YOUR TASK:
Starting from the first line below, repeat the data exactly through to the last.

DATA SUPPLIED:

-- ==== Sys2Proof/Machine/Flags.lean ====
section
/-!
DEFINITION. Codes, flags and status: the numbers and source classes of the completion codes (60_exceptions.md R191), the flag
CRC_OK (40_crc_engine.md R88), and the status registers SR[0] to SR[9] that `RD.SR` reads (10_state.md R26).
-/

namespace Sys2Proof.Machine

/-- The 4-bit number of a completion code (R191). -/
def Code.bits : Code → BitVec 4
  | .ok => 0
  | .illCmd => 1
  | .valSlave => 2
  | .valQty => 3
  | .valLen => 4
  | .frmShort => 5
  | .frmAddr => 6
  | .frmFc => 7
  | .frmStrip => 8
  | .frmOdd => 9
  | .ovf => 10
  | .idx => 11
  | .noReq => 12
  | .reqShort => 13

/-- The source's error class of a code, where it has one (R191, column "source class"). -/
def Code.sourceClass : Code → Option SourceClass
  | .valSlave | .valQty | .valLen => some .validationError
  | .frmShort | .frmAddr | .frmFc | .frmStrip | .frmOdd => some .frameError
  | .ok | .illCmd | .ovf | .idx | .noReq | .reqShort => none

/-- The CRC that `CRC.CHK` recomputes: over all but the last two bytes (R88). -/
def checkedCrc (frame : List Byte) : Half := crc16 (frame.take (frame.length - 2))

/-- The flag `CRC_OK` (R88): the last two bytes are the trailer of the recomputed CRC; 0 for a frame shorter than 2 bytes. -/
def crcOkFlag (frame : List Byte) : Bool :=
  decide (2 ≤ frame.length) && (frame.drop (frame.length - 2) == crcTrailer (checkedCrc frame))

/-- `SR[0]` STATUS (10_state.md R26): [3:0] ECAUSE, [11:4] ECMD, [12] REQ_VALID, [13] CRC_OK, [31:14] zero. -/
def State.statusWord (s : State) : Res :=
  (0 : BitVec 18) ++ BitVec.ofBool s.crcOk ++ BitVec.ofBool s.reqValid ++ s.ecmd ++ s.ecause

/-- `SR[n]` (10_state.md R26); "Numbers 10 and above are not assigned". -/
def State.statusReg (s : State) (n : Nat) : Option Res :=
  match n with
  | 0 => some s.statusWord
  | 1 => some (zext32 s.crc)
  | 2 => some ((0 : Half) ++ s.reqFc ++ s.reqSlave)
  | 3 => some (natRes s.pay.length)
  | 4 => some (natRes s.tx.length)
  | 5 => some (natRes s.rx.length)
  | 6 => some (natRes s.out.length)
  | 7 => some (zext32 s.expLen)
  | 8 => some ((0 : Half) ++ s.cfg.addrMax ++ s.cfg.addrMin)
  | 9 => some (natRes s.cfg.bufBytes)
  | _ => none

end Sys2Proof.Machine
end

EXERCISE OUTPUT:
-- ==== Sys2Proof/Machine/Flags.lean ====
section
/-!
DEFINITION. Codes, flags and status: the numbers and source classes of the completion codes (60_exceptions.md R191), the flag
CRC_OK (40_crc_engine.md R88), and the status registers SR[0] to SR[9] that `RD.SR` reads (10_state.md R26).
-/

namespace Sys2Proof.Machine

/-- The 4-bit number of a completion code (R191). -/
def Code.bits : Code → BitVec 4
  | .ok => 0
  | .illCmd => 1
  | .valSlave => 2
  | .valQty => 3
  | .valLen => 4
  | .frmShort => 5
  | .frmAddr => 6
  | .frmFc => 7
  | .frmStrip => 8
  | .frmOdd => 9
  | .ovf => 10
  | .idx => 11
  | .noReq => 12
  | .reqShort => 13

/-- The source's error class of a code, where it has one (R191, column "source class"). -/
def Code.sourceClass : Code → Option SourceClass
  | .valSlave | .valQty | .valLen => some .validationError
  | .frmShort | .frmAddr | .frmFc | .frmStrip | .frmOdd => some .frameError
  | .ok | .illCmd | .ovf | .idx | .noReq | .reqShort => none

/-- The CRC that `CRC.CHK` recomputes: over all but the last two bytes (R88). -/
def checkedCrc (frame : List Byte) : Half := crc16 (frame.take (frame.length - 2))

/-- The flag `CRC_OK` (R88): the last two bytes are the trailer of the recomputed CRC; 0 for a frame shorter than 2 bytes. -/
def crcOkFlag (frame : List Byte) : Bool :=
  decide (2 ≤ frame.length) && (frame.drop (frame.length - 2) == crcTrailer (checkedCrc frame))

/-- `SR[0]` STATUS (10_state.md R26): [3:0] ECAUSE, [11:4] ECMD, [12] REQ_VALID, [13] CRC_OK, [31:14] zero. -/
def State.statusWord (s : State) : Res :=
  (0 : BitVec 18) ++ BitVec.ofBool s.crcOk ++ BitVec.ofBool s.reqValid ++ s.ecmd ++ s.ecause

/-- `SR[n]` (10_state.md R26); "Numbers 10 and above are not assigned". -/
def State.statusReg (s : State) (n : Nat) : Option Res :=
  match n with
  | 0 => some s.statusWord
  | 1 => some (zext32 s.crc)
  | 2 => some ((0 : Half) ++ s.reqFc ++ s.reqSlave)
  | 3 => some (natRes s.pay.length)
  | 4 => some (natRes s.tx.length)
  | 5 => some (natRes s.rx.length)
  | 6 => some (natRes s.out.length)
  | 7 => some (zext32 s.expLen)
  | 8 => some ((0 : Half) ++ s.cfg.addrMax ++ s.cfg.addrMin)
  | 9 => some (natRes s.cfg.bufBytes)
  | _ => none

end Sys2Proof.Machine
end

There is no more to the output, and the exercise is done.